It’s the end of the year and that means it’s company holiday party time. We all know the drill: Have fun, but not too much. Keep in mind the party — whether it includes staff, spouses or clients — is a professional work event. What happens reflects on not only the individual but the company itself.
You have no doubt heard the same old warnings as each holiday season approaches. And as you should; everyone attending a company party should keep those in mind. But what about those hosting the party? Is there is a separate set of guidelines for the company and management to make the night a professional — and social — success?
If you’ve attended more than a couple of years’ worth of parties, you know it as a source of lucid folklore. Everyone remembers the year Jim did this, or Jenna did that, or what Jim and Jenna did together. Blowing off steam after a rugged journey to reach economic and business goals at year’s end is implicitly expected to generate juicy gossip or myths of scandal and embarrassment. Anything less is seen as boring.
A company’s legal liability for its holiday party can extend to physical harm, harassment, discrimination, workers’ compensation and a host of other legal theories.
According to studies, more than 10 percent of attendees at holiday parties act out in some manner that compromises their professional standing. They do so under the watchful eye of countless phones and cameras, waiting to be tomorrow’s Instagram post.
As defenses fall with each drink, co-workers might act out on their yearlong peer or subordinate crush. They may drink too much just to relax, even if they are not typically problematic drinkers (often a more destructive scenario than with the seasoned drinker). Others may decide to vent their frustration or anger about the company, often when impaired and exhausted, or even attempt to drive home while legally incapacitated.
But on a Positive Note…
Although it might seem as if holiday parties are littered with landmines, the reality is they serve a positive and necessary purpose. In fact, because company culture often is more impersonal and businesslike these days, hosting such events is critical to boosting spirits.

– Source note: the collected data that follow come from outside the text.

/-- OP 0x02 of the opcode map (R264-R269). -/
def decodeOp02 (f : Fields) : Verdict :=
  match f.sub.toNat with
  | 0 => f.forms (some (f.row [6] [] .smov32))
      (some (f.row [6, 3] [f.zeroS1IfImm, at_ 1 0 (nz f.s2), f.zeroUnlessImm, f.guardFields, at_ 1 26 (nz f.rq), at_ 1 28 (nz f.hint), at_ 1 30 (nz f.mod)] .smov64))
      none
  | _ => .bad 0x01 0 26

/-- OP 0x03 of the opcode map (R264-R269). -/
def decodeOp03 (f : Fields) : Verdict :=
  match f.sub.toNat with
  | 0 => f.forms (some (f.row [6] [] .sadd32))
      (some (f.row [6] [at_ 1 8 (nz f.s3), f.guardFields, at_ 1 26 (nz f.rq), at_ 1 28 (nz f.hint), at_ 1 30 (nz f.mod)] .sadd64))
      none
  | _ => .bad 0x01 0 26

/-- OP 0x04 of the opcode map (R264-R269). -/
def decodeOp04 (f : Fields) : Verdict :=
  match f.sub.toNat with
  | 0 => f.forms (some (f.row [6] [] .ssub32))
      (some (f.row [6] [at_ 1 8 (nz f.s3), f.guardFields, at_ 1 26 (nz f.rq), at_ 1 28 (nz f.hint), at_ 1 30 (nz f.mod)] .ssub64))
      none
  | _ => .bad 0x01 0 26

/-- OP 0x05 of the opcode map (R264-R269). -/
def decodeOp05 (f : Fields) : Verdict :=
  match f.sub.toNat with
  | 0 => f.forms (some (f.row [6] [] .smul32))
      (some (f.row [6] [at_ 1 8 (nz f.s3), f.guardFields, at_ 1 26 (nz f.rq), at_ 1 28 (nz f.hint), at_ 1 30 (nz f.mod)] .smul64))
      none
  | 1 => f.forms (some (f.row [6] [] .smulh32))
      (some (f.row [6] [at_ 1 8 (nz f.s3), f.guardFields, at_ 1 26 (nz f.rq), at_ 1 28 (nz f.hint), at_ 1 30 (nz f.mod)] .smulh64))
      none
  | 2 => f.forms (some (f.row [6] [] .smulhu32))
      (some (f.row [6] [at_ 1 8 (nz f.s3), f.guardFields, at_ 1 26 (nz f.rq), at_ 1 28 (nz f.hint), at_ 1 30 (nz f.mod)] .smulhu64))
      none
  | _ => .bad 0x01 0 26

/-- OP 0x06 of the opcode map (R264-R269). -/
def decodeOp06 (f : Fields) : Verdict :=
  match f.sub.toNat with
  | 0 => f.forms (some (f.row [6] [] .sand32))
      (some (f.row [6] [at_ 1 8 (nz f.s3), f.guardFields, at_ 1 26 (nz f.rq), at_ 1 28 (nz f.hint), at_ 1 30 (nz f.mod)] .sand64))
      none
  | 1 => f.forms (some (f.row [6] [] .sor32))
      (some (f.row [6] [at_ 1 8 (nz f.s3), f.guardFields, at_ 1 26 (nz f.rq), at_ 1 28 (nz f.hint), at_ 1 30 (nz f.mod)] .sor64))
      none
  | 2 => f.forms (some (f.row [6] [] .sxor32))
      (some (f.row [6] [at_ 1 8 (nz f.s3), f.guardFields, at_ 1 26 (nz f.rq), at_ 1 28 (nz f.hint), at_ 1 30 (nz f.mod)] .sxor64))
      none
  | 3 => f.forms (some (f.row [6] [] .sandn32))
      (some (f.row [6] [at_ 1 8 (nz f.s3), f.guardFields, at_ 1 26 (nz f.rq), at_ 1 28 (nz f.hint), at_ 1 30 (nz f.mod)] .sandn64))
      none
  | 4 => f.forms (some (f.row [6] [] .snot32))
      (some (f.row [6] [at_ 1 0 (nz f.s2), at_ 1 8 (nz f.s3), f.guardFields, at_ 1 26 (nz f.rq), at_ 1 28 (nz f.hint), at_ 1 30 (nz f.mod)] .snot64))
      none
  | _ => .bad 0x01 0 26

/-- OP 0x07 of the opcode map (R264-R269). -/
def decodeOp07 (f : Fields) : Verdict :=
  match f.sub.toNat with
  | 0 => f.forms (some (f.row [6] [] .sshl32))
      (some (f.row [6] [at_ 1 8 (nz f.s3), f.guardFields, at_ 1 26 (nz f.rq), at_ 1 28 (nz f.hint), at_ 1 30 (nz f.mod)] .sshl64))
      none
  | 1 => f.forms (some (f.row [6] [] .sshr32))
      (some (f.row [6] [at_ 1 8 (nz f.s3), f.guardFields, at_ 1 26 (nz f.rq), at_ 1 28 (nz f.hint), at_ 1 30 (nz f.mod)] .sshr64))
      none
  | 2 => f.forms (some (f.row [6] [] .ssar32))
      (some (f.row [6] [at_ 1 8 (nz f.s3), f.guardFields, at_ 1 26 (nz f.rq), at_ 1 28 (nz f.hint), at_ 1 30 (nz f.mod)] .ssar64))
      none
  | _ => .bad 0x01 0 26

/-- OP 0x08 of the opcode map (R264-R269). -/
def decodeOp08 (f : Fields) : Verdict :=
  match f.sub.toNat with
  | 0 => f.forms (some (f.row [6] [] .smin32))
      (some (f.row [6] [at_ 1 8 (nz f.s3), f.guardFields, at_ 1 26 (nz f.rq), at_ 1 28 (nz f.hint), at_ 1 30 (nz f.mod)] .smin64))
      none
  | 1 => f.forms (some (f.row [6] [] .smax32))
      (some (f.row [6] [at_ 1 8 (nz f.s3), f.guardFields, at_ 1 26 (nz f.rq), at_ 1 28 (nz f.hint), at_ 1 30 (nz f.mod)] .smax64))
      none
  | 2 => f.forms (some (f.row [6] [] .sminu32))
      (some (f.row [6] [at_ 1 8 (nz f.s3), f.guardFields, at_ 1 26 (nz f.rq), at_ 1 28 (nz f.hint), at_ 1 30 (nz f.mod)] .sminu64))
      none
  | 3 => f.forms (some (f.row [6] [] .smaxu32))
      (some (f.row [6] [at_ 1 8 (nz f.s3), f.guardFields, at_ 1 26 (nz f.rq), at_ 1 28 (nz f.hint), at_ 1 30 (nz f.mod)] .smaxu64))
      none
  | _ => .bad 0x01 0 26

/-- OP 0x09 of the opcode map (R264-R269). -/
def decodeOp09 (f : Fields) : Verdict :=
  f.forms none
      (some (f.row [6] [at_ 0 10 (predHigh f.d), at_ 1 8 (nz f.s3), f.guardFields, at_ 1 26 (nz f.rq), at_ 1 28 (nz f.hint), at_ 1 30 (nz f.mod)] .scmp))
      none
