/-- The halo record of a round region's descriptor. -/
def State.halo? (s : State) (d : Nat) : Option Halo :=
  if ODesc.isRound d then haloOf (s.homeNat (ODesc.haloAddr d) 8) (ODesc.length d) else none

/-- The tile that an object offset lies in, by number ty · GX + tx; none past the array (R138). -/
def Halo.tileOf (h : Halo) (off : Nat) : Option Nat :=
  let e := off / 2 ^ h.esz
  let w := h.gx * h.tw
  let y := e / w
  if y < h.gy * h.th then some (y / h.th * h.gx + e % w / h.tw) else none

/-- The bad block that a look at a round region's halo record meets (R10, R11). -/
def State.haloBad (s : State) (d : Nat) : Option Nat := if ODesc.isRound d then s.badIn (ODesc.haloAddr d) 8 else none

/-- The lowest right of a list that a rights field lacks; rights are bit numbers 20 to 27 (R116). -/
def missingRight (field : Nat) (rights : List Nat) : Option Nat := rights.find? fun r => !bit field (r - 20)

/-- The failure of a walk that meets a bad block: INFO holds the address for the machine check (R10, R11). -/
def XErr.bad (pa : Nat) : XErr := { cause := 0x39, park := false, info := pa, page := 0 }

/-- The checks of R34 and then R119, in order, for an access of `size` bytes at an object offset. `nonres` is the cause
of an absent page, after the requester. Last, any use of a round region whose halo record is bad is ROUND_REGION (R138). -/
def State.translate (s : State) (part handle off size : Nat) (rights : List Nat) (nonres : Nat) : Except XErr Xl :=
  match s.lookupHandle part handle with
  | .error c =>
    match s.walkBad part handle with
    | some a => .error (XErr.bad a)
    | none => .error { cause := c, park := false, info := infoA off size, page := 0 }
  | .ok (idx, d) =>
    let page := off / 2 ^ ODesc.pageShift d
    if !ODesc.ok d then .error { cause := 0x35, park := true, info := infoK handle 0, page := 0 }
    else match missingRight (ODesc.ceil d) rights with
    | some r => .error { cause := 0x29, park := false, info := infoA off r, page := 0 }
    | none =>
      if ODesc.length d < off + size then .error { cause := 0x28, park := false, info := infoA off size, page := 0 }
      else
        let ea := ODesc.faAddr d + 8 * page
        let e := s.homeNat ea 8
        let frame := bits e 39 16 * 2 ^ 16
        let pa := frame + off % 2 ^ ODesc.pageShift d
        if (s.badIn ea 8).isSome then .error (XErr.bad ((s.badIn ea 8).getD 0))
        else if bits e 63 40 ≠ 0 ∨ bits e 15 4 ≠ 0 ∨ (ODesc.pageShift d = 21 ∧ bits e 20 16 ≠ 0) then
          .error { cause := 0x36, park := true, info := infoK handle page, page := page }
        else if s.capacity ≤ pa then .error { cause := 0x36, park := true, info := infoK handle page, page := page }
        else if !bit e 0 then .error { cause := nonres, park := true, info := infoK handle page, page := page }
        else if (s.haloBad d).isSome then .error (XErr.bad ((s.haloBad d).getD 0))
        else if ODesc.isRound d ∧ (s.halo? d).isNone then .error { cause := 0x2D, park := false, info := infoA off size, page := 0 }
        else .ok { obj := idx, desc := d, pa := pa, page := page, entryAddr := ea }

/-- Set DIRTY in the frame entry before a write becomes visible (R121). -/
def State.setDirty (s : State) (entryAddr : Nat) : State :=
  let b := s.homeByte entryAddr
  if b.getLsbD 1 then s else s.writeHome entryAddr [b ||| 2]

/-- DIRTY for a write at an object offset whose translation still stands. -/
def State.dirtyAt (s : State) (part handle off : Nat) : State :=
  match s.lookupHandle part handle with
  | .error _ => s
  | .ok (_, d) => s.setDirty (ODesc.entryAddr d off)

/-- A bad block that the look at the frame entry of an object offset meets: in the tables, or in the entry (R10, R11). -/
def State.entryBad (s : State) (part handle off : Nat) : Option Nat :=
  match s.lookupHandle part handle with
  | .error _ => s.walkBad part handle
  | .ok (_, d) => s.badIn (ODesc.entryAddr d off) 8

/-- Capability fields (R115). -/
def Cap.handle (c : Cap) : Nat := bits c.toNat 19 0
def Cap.rights (c : Cap) : Nat := bits c.toNat 27 20
def Cap.base (c : Cap) : Nat := bits c.toNat 79 64 * 2 ^ 32 + bits c.toNat 63 32
def Cap.length (c : Cap) : Nat := bits c.toNat 127 96 * 2 ^ 16 + bits c.toNat 95 80

/-- A capability of its fields, bits [31:28] zero. -/
def Cap.make (handle rights base len : Nat) : Cap :=
  BitVec.ofNat 128 (handle % 2 ^ 20 + rights % 2 ^ 8 * 2 ^ 20 + base % 2 ^ 32 * 2 ^ 32 + base / 2 ^ 32 % 2 ^ 16 * 2 ^ 64 +
    len % 2 ^ 16 * 2 ^ 80 + len / 2 ^ 16 % 2 ^ 32 * 2 ^ 96)

end Sys2Proof.Machine
end

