-- ==== Sys2Proof/Machine/Flags.lean ====
section
/-!
DEFINITION. The sticky FLAGS of a team and the traps that FPTRAP enables (R217, R218).
-/
namespace Sys2Proof.Machine

/-- For each flag in the order NV, DZ, OF, UF, NX, IOV: the lowest lane that raised it (R218). -/
abbrev Raised := List (Option Nat)

def Raised.none : Raised := List.replicate 6 Option.none

def lowerOf : Option Nat → Option Nat → Option Nat
  | some a, some b => some (min a b)
  | some a, Option.none => some a
  | Option.none, b => b

/-- Add the flags that a lane raised. -/
def Raised.add (r : Raised) (lane : Nat) (f : FFlags) : Raised :=
  if f = 0 then r else mapAt (fun i x => if f.getLsbD i then lowerOf x (some lane) else x) 0 r

def Raised.join (r q : Raised) : Raised := List.zipWith lowerOf r q

/-- The union of the exceptions. -/
def Raised.flags (r : Raised) : FFlags := BitVec.ofNat 6 (maskOfList (r.map Option.isSome))

/-- The flags that the lanes of a mask raised; `row` holds one entry per lane. -/
def raisedIn (m : LaneMask) : Nat → List FFlags → Raised
  | _, [] => Raised.none
  | l, f :: fs =>
    let r := raisedIn m (l + 1) fs
    if m.getLsbD l then r.add l f else r

/-- The causes 0x58 + i of the enabled exceptions, lowest code first (R218). -/
def Raised.causes (fptrap : Nat) (r : Raised) : List Cause :=
  (List.range 5).filterMap fun i =>
    match r[i]? with
    | some (some lane) =>
      if bit fptrap i then some { code := 0x58 + i, info := 0, lane := lane, handle := 0, next := false } else Option.none
    | some Option.none => Option.none
    | Option.none => Option.none

/-- FLAGS takes the union (R217). -/
def Team.raise (t : Team) (r : Raised) : Team := { t with flags := t.flags ||| r.flags }

def Cause.simple (code info : Nat) : Cause := { code := code, info := info, lane := 0, handle := 0, next := false }

/-- The cause with the lowest code (R298). -/
def lowestCause : List Cause → Option Cause
  | [] => none
  | c :: cs =>
    match lowestCause cs with
    | some d => if d.code < c.code then some d else some c
    | none => some c

/-- SINGLE_STEP is raised by an instruction that completes with STEP set before and after it, outside a trap (R298). -/
def stepCause (t0 t1 : Team) : List Cause :=
  if t0.dbg.getLsbD 0 ∧ t1.dbg.getLsbD 0 ∧ ¬ t0.inTrap ∧ ¬ t1.inTrap then [Cause.simple 0x0D 0] else []

end Sys2Proof.Machine
end

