-- ==== Sys2Proof/Machine/Access.lean ====
section
/-!
DEFINITION. Accesses through a capability and to scratchpads: lane offsets (R323), the issuing-unit checks in the order of
R117, the home checks of every lane (R34, R119, R139), watches (R298), scratchpads and the window (R125, R126).
-/
namespace Sys2Proof.Machine

/-- A failed check of one lane. -/
structure Fail where
  cause : Nat
  info : Nat
  lane : Nat
  handle : Nat
  park : Bool
  page : Nat
  deriving DecidableEq, Repr

/-- A failed check as an instruction's answer. A walk that meets a bad block is a machine check, and the access does not take
place (R10, R11). -/
def Fail.res (e : Fail) (s : State) : Res :=
  if e.cause = 0x39 then .stay (s.uncorrectable e.info false)
  else if e.park then .park s e.cause e.handle e.page e.lane
  else .trap s { code := e.cause, info := e.info, lane := e.lane, handle := e.handle, next := false }

/-- What an instruction does with an object that its handle names, without an access: the failure of R34, the machine check of
a table or halo record that cannot be read (R10, R11), or the object index and descriptor. -/
def State.withObject (s : State) (part handle : Nat) (fail : Nat → Res) (k : Nat → Nat → Res) : Res :=
  match s.lookupHandle part handle with
  | .error e =>
    match s.walkBad part handle with
    | some a => .stay (s.uncorrectable a false)
    | none => fail e
  | .ok (obj, d) =>
    match s.haloBad d with
    | some a => .stay (s.uncorrectable a false)
    | none => k obj d

/-- The first lane of the first group of 2^LIMB lanes that a mask holds only in part, while limbs are bound (R113, R324). The
group is what fails the check, so its lowest lane fills LANE (R164; DEDUCED, log entry 18). -/
def Team.limbShape (t : Team) (m : LaneMask) : Option Nat :=
  if t.limb = 0 then none
  else
    let n := 2 ^ t.limb
    let part (k : Nat) : Bool :=
      let l := (List.range n).map fun i => m.getLsbD (k * n + i)
      l.any id && !l.all id
    ((List.range (t.lanes / n)).find? part).map fun k => k * n

/-- The unwrapped value of an affine address at a lane (R100). -/
def unwrapped (a : Word × Word) (l : Nat) : Int := (a.1.toNat : Int) + a.2.toInt * (l : Int)

def wraps (u : Int) : Bool := decide (u < 0) || decide ((2 ^ 32 : Nat) ≤ u)

/-- An affine address use: AW if any launched lane wraps, and the first lane of the mask that does (R100). -/
def Team.affineUse (t : Team) (o : Opd) (m : LaneMask) : Team × Option (Nat × Int) :=
  match o with
  | .a r =>
    let a := t.readA r
    let any := (List.range t.lanes).any fun l => t.launched.getLsbD l && wraps (unwrapped a l)
    let bad := (List.range t.lanes).find? fun l => m.getLsbD l && wraps (unwrapped a l)
    ({ t with aw := t.aw || any }, bad.map fun l => (l, unwrapped a l))
  | .v _ => (t, none)
  | .s _ => (t, none)
  | .imm _ => (t, none)

/-- The lane offsets of a memory instruction, lowest lane first: the unsigned per-lane value plus the displacement, an exact
sum (R323). -/
def Team.laneOffsets (t : Team) (o : Opd) (disp : Nat) (m : LaneMask) : List (Nat × Nat) :=
  let row := t.readOpd immZext o
  (lanesOf t.lanes m).map fun l => (l, (laneWord row l).toNat + disp)

/-- The lanes that an instruction acts in: stores, reductions, atomics and copies leave helper lanes out (R111, R324). -/
def Team.liveMask (t : Team) (m : LaneMask) : LaneMask := m &&& ~~~t.helper

/-- The frame of an instruction that addresses memory by lanes: LIMB_SHAPE before any check (R324), AW and AFFINE_WRAP first
of them (R100, R117), then the body with the lane offsets. -/
def State.memFrame (s : State) (f : Fields) (g : Guard) (us : List RegUse) (off : Opd) (disp : Nat) (live : Bool)
    (body : State → Team → LaneMask → List (Nat × Nat) → Res) : Out :=
  s.varyingOp f g (opdUse 1 off ++ us) fun t m =>
    match t.limbShape m with
    | some l => .trap s { code := 0x1B, info := infoM m l, lane := l, handle := 0, next := false }
    | none =>
      let act := if live then t.liveMask m else m
      let (t1, wrap) := t.affineUse off act
      let s1 := s.setTeam t1
      match wrap with
      | some (l, u) => .trap s1 { code := 0x11, info := ofSigned 64 u, lane := l, handle := 0, next := false }
      | none => body s1 t1 m (t1.laneOffsets off disp act)

/-- The cause of a missing right (R116). -/
def rightCause (bitNo : Nat) : Nat :=
  match bitNo with
  | 20 => 0x23
  | 21 => 0x24
  | 22 => 0x25
  | 23 => 0x26
  | 24 => 0x23
  | 25 => 0x24
  | 26 => 0x23
  | _ => 0x27

/-- The issuing-unit checks of R117 after the affine wrap: rights, alignment, bounds; the first check that any lane fails
decides, and its lowest lane. `align` is the unit that base and offset together must be a multiple of. -/
def capChecks (c : Cap) (rights : List Nat) (size align : Nat) (offs : List (Nat × Nat)) : Option Fail :=
  let h := Cap.handle c
  let b := Cap.base c
  let mk (cause detail : Nat) (p : Nat × Nat) : Fail :=
    { cause := cause, info := infoA (b + p.2) detail, lane := p.1, handle := h, park := false, page := 0 }
  match offs with
  | [] => none
  | first :: _ =>
    match missingRight (Cap.rights c) rights with
    | some r => some (mk (rightCause r) r first)
    | none =>
      match offs.find? fun p => (b + p.2) % align != 0 with
      | some p => some (mk 0x2A size p)
      | none =>
        (offs.find? fun p => decide (Cap.length c < p.2 + size) || decide (2 ^ 48 ≤ b + p.2)).map (mk 0x22 size)

/-- The place of a home check's cause in the order of R34 and R119; a walk that cannot be made comes first (R11). -/
def homeStage (cause : Nat) : Nat :=
  match cause with
  | 0x39 => 0
  | 0x20 => 1
  | 0x21 => 1
  | 0x35 => 2
  | 0x29 => 3
  | 0x28 => 4
  | 0x36 => 5
  | 0x2D => 7
  | _ => 6

/-- A lane's access after its checks: lane, object offset and translation. -/
structure Acc where
  lane : Nat
  off : Nat
  xl : Xl
  deriving DecidableEq, Repr

/-- The home checks of every lane (R119, R324): the earliest check that any lane fails decides, and its lowest lane. -/
def State.homeChecks (s : State) (part handle size : Nat) (rights : List Nat) (nonres : Nat) (offs : List (Nat × Nat)) :
    Except Fail (List Acc) :=
  let rs := offs.map fun p => (p, s.translate part handle p.2 size rights nonres)
  let failAt (k : Nat) : Option Fail := rs.findSome? fun r =>
    match r.2 with
    | .error e =>
      if homeStage e.cause = k then
        some { cause := e.cause, info := e.info, lane := r.1.1, handle := handle, park := e.park, page := e.page }
      else none
    | .ok _ => none
  match (List.range 8).findSome? failAt with
  | some e => .error e
  | none => .ok (rs.filterMap fun r =>
      match r.2 with
      | .error _ => none
      | .ok x => some { lane := r.1.1, off := r.1.2, xl := x })

/-- The foreign-write check of a store, atomic or reduction by a team (R139, R327, R330). -/
def State.foreignFail (s : State) (t : Team) (handle size : Nat) (accs : List Acc) : Option Fail :=
  (accs.find? fun a => s.foreignWrite t.part a.xl.obj a.xl.desc a.off size (some (t.nb, t.rank))).map fun a =>
    { cause := 0x3E, info := infoA a.off size, lane := a.lane, handle := handle, park := false, page := 0 }

/-- The lanes' stores, atomics or reductions that pass the checks are noted in round regions (R144). -/
def State.noteAccs (s : State) (t : Team) (size : Nat) (accs : List Acc) : State :=
  accs.foldl (fun (s : State) a => s.noteStore t.part a.xl.obj a.xl.desc a.off size (some (t.nb, t.rank))) s

/-- Every check of an access through a capability (R117, R119, R139). -/
def State.access (s : State) (t : Team) (c : Cap) (rights : List Nat) (size : Nat) (nonres : Nat) (write : Bool)
    (offs : List (Nat × Nat)) : Except Fail (List Acc) :=
  match capChecks c rights size size offs with
  | some e => .error e
  | none =>
    match s.homeChecks t.part (Cap.handle c) size rights nonres (offs.map fun p => (p.1, Cap.base c + p.2)) with
    | .error e => .error e
    | .ok l =>
      if write then
        match s.foreignFail t (Cap.handle c) size l with
        | some e => .error e
        | none => .ok l
      else .ok l

/-- WATCH_HIT of an access of a selected kind, for the lowest lane that overlaps the watched range (R298). -/
def Team.watch (t : Team) (loads stores : Bool) (handle size : Nat) (accs : List Acc) : List Cause :=
  if t.inTrap || t.wlen == 0 || !((loads && t.dbg.getLsbD 1) || (stores && t.dbg.getLsbD 2)) || handle != t.whnd then []
  else
    match accs.find? fun a => decide (a.off < t.woff + t.wlen) && decide (t.woff < a.off + size) with
    | some a => [{ code := 0x0E, info := infoA a.off size, lane := a.lane, handle := handle, next := false }]
    | none => []

/-- Access size, registers and sign of a width (R262, R325). -/
def widthSize (wd : BitVec 3) : Nat :=
  match wd.toNat with
  | 0 => 1
  | 1 => 2
  | 2 => 4
  | 3 => 8
  | 4 => 16
  | 5 => 1
  | _ => 2

def widthRegs (wd : BitVec 3) : Nat :=
  match wd.toNat with
  | 3 => 2
  | 4 => 4
  | _ => 1

def widthSigned (wd : BitVec 3) : Bool := decide (5 ≤ wd.toNat)

/-- The words that a load of `n` bytes delivers (R325). -/
def loadWords (n : Nat) (signed : Bool) (bs : List Byte) : List Word :=
  if n = 8 then [BitVec.ofNat 32 (leNat (bs.take 4)), BitVec.ofNat 32 (leNat (bs.drop 4))]
  else
    let x := leNat bs
    [if signed then BitVec.ofInt 32 (toSigned (8 * n) x) else BitVec.ofNat 32 x]

/-- The bytes of a lane's register group, lowest register first (R325). -/
def Team.groupBytes (t : Team) (r : Spec) (size lane : Nat) : List Byte :=
  leBytes size ((List.range ((size + 3) / 4)).foldl
    (fun acc i => acc + (laneWord (t.readV (if r = 0xFF then r else r + BitVec.ofNat 8 i)) lane).toNat * 2 ^ (32 * i)) 0)

/-- The scratchpad of a rank of a neighbourhood (R126). -/
def State.pad (s : State) (nb rank : Nat) : List Host.Cell :=
  match s.rankTeam? nb rank with
  | some t => t.scratch
  | none =>
    match s.nb? nb with
    | none => []
    | some n => ((n.pads.find? fun p => p.1 == rank).map (·.2)).getD []

/-- Write bytes into a rank's scratchpad. -/
def State.setPad (s : State) (nb rank off : Nat) (bs : List Byte) : State :=
  match s.rankTeam? nb rank with
  | some t => s.setTeam { t with scratch := cellSet 0 t.scratch off bs }
  | none => s.mapNb nb fun n => { n with pads := n.pads.map fun p => if p.1 = rank then (p.1, cellSet 0 p.2 off bs) else p }

/-- A scratchpad access of a lane after its checks: rank and byte offset (R125, R126). -/
structure PadAcc where
  lane : Nat
  rank : Nat
  off : Nat
  deriving DecidableEq, Repr

/-- The checks of a scratchpad or window access: alignment, then bounds (R125, R126, R329). -/
def Team.padChecks (t : Team) (win : Bool) (size : Nat) (offs : List (Nat × Nat)) : Except Fail (List PadAcc) :=
  let mk (cause : Nat) (p : Nat × Nat) : Fail :=
    { cause := cause, info := infoA p.2 size, lane := p.1, handle := 0, park := false, page := 0 }
  match offs.find? fun p => p.2 % size != 0 with
  | some p => .error (mk 0x2A p)
  | none =>
    let top := if win then t.prm.teams * t.prm.scratch else t.prm.scratch
    match offs.find? fun p => decide (top < p.2 + size) with
    | some p => .error (mk (if win then 0x2C else 0x2B) p)
    | none =>
      .ok (offs.map fun p =>
        if win then { lane := p.1, rank := p.2 / t.prm.scratch, off := p.2 % t.prm.scratch }
        else { lane := p.1, rank := t.rank, off := p.2 })

/-- A program-order stamp for one instruction (log entry 4). -/
def State.stamp (s : State) : State := { s with nextSeq := s.nextSeq + 1 }

end Sys2Proof.Machine
end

The end of the year is a milestone and a reckoning, good or bad. Management, professionals and staff have been in the trenches together for a year attempting to reach personal and professional goals. The holiday party is essentially an opportunity to bond, celebrate, find inspiration, build camaraderie, blow off steam, laugh, enjoy one another outside of the office, and give a nod to the holiday season. It is both a recognition of the sacrifices and achievements of the past year as well as a pep talk for the upcoming year.
In other words, a holiday party can and should be a wonderful experience filled with relatively sober and relaxed conversations, a toast or speech from company leadership, and perhaps a fun activity.
In order to mitigate the risks inherent in throwing a holiday party, taking a few discrete actions, including the below, can minimize predictable problems:
- Send invitations and emails outlining the company’s expectations for the holiday party;
- The importance of respectful physical and verbal behavior;
- The notion that the party is an extension of the workplace;
- A heads-up on the enhanced scrutiny of workplace behavior and a gentle warning to behave accordingly;
- Limit opportunities to become intoxicated;
- Provide a certain number of tickets for alcohol for attendees;
- Make the length of the party shorter rather than longer;
- Don’t permit shots;
- Offer good food and non-alcoholic alternatives (and include low-alcohol punch);
- Give a relatively early “last call”;
- Designate a member or two of management (not HR) to be sober observers to monitor potential problems; and
- Provide Uber or another ride-share service for every attendee to and from the party. It is impossible to identify every person who may be impaired, so the money will be worth it. Our recommendation is that Uber be paid for even when the attendees go to an after-party or meet at a bar. These post-party gatherings are common and it’s often when the attendee has that one drink too many. This policy also protects attendees who choose to have a “pre-party,” a not uncommon tradition for nervous associates who may be socializing with senior partners for the first time.
At the end of the day, a party is still a party, with all the fun and risks attendant to a gathering with alcohol, music, food, and scores of different personalities and skills. As host, your company can certainly put some boundaries and practical tools in place to avoid potential damage to guests and to the company.
The information presented is not intended to be, and does not constitute, “legal advice.” Because each situation varies, and only brief summary information is provided here, you should not use this information as a basis for action unless you have independently verified with your own counsel that it applies to your particular situation.